## What you need to do
Find how many lines in this data contain the string "link". Respond with only that number.

## Supplied data
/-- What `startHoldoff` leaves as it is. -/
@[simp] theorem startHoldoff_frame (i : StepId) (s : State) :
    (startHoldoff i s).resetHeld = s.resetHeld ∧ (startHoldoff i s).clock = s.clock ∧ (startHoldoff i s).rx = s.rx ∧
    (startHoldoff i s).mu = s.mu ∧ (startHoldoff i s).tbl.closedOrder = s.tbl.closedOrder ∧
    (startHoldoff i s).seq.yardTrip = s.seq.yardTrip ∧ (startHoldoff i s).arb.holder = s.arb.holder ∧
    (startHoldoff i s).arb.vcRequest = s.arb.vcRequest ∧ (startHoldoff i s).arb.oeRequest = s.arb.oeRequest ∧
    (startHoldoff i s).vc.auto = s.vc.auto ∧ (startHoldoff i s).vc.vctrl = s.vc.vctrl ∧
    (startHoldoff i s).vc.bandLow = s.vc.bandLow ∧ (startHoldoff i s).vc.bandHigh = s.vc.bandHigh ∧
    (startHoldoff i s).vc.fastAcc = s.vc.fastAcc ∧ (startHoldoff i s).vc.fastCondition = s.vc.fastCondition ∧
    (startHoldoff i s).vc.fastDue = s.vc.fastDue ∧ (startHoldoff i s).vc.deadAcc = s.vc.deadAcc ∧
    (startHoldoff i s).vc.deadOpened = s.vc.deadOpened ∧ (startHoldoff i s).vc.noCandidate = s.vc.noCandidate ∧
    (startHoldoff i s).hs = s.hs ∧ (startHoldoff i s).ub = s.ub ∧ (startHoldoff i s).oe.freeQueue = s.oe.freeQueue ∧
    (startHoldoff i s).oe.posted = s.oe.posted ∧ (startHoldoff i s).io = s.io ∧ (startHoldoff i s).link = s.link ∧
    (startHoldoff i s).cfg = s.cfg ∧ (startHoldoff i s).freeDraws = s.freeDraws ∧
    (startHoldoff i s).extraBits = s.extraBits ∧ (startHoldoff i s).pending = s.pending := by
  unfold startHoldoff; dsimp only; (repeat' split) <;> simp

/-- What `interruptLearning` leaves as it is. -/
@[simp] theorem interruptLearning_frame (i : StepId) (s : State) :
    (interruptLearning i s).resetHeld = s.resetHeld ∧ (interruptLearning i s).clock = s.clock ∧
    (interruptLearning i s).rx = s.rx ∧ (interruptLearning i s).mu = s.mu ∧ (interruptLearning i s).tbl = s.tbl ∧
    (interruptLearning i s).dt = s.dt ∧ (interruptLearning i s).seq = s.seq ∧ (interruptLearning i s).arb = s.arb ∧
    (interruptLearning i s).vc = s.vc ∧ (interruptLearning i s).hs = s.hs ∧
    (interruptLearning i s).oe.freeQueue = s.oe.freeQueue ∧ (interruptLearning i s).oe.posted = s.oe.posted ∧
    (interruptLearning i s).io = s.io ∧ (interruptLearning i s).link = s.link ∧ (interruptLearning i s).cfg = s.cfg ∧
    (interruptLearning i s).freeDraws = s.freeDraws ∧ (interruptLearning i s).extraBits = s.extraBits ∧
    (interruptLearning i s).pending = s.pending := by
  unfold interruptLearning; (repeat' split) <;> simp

## Expected output
2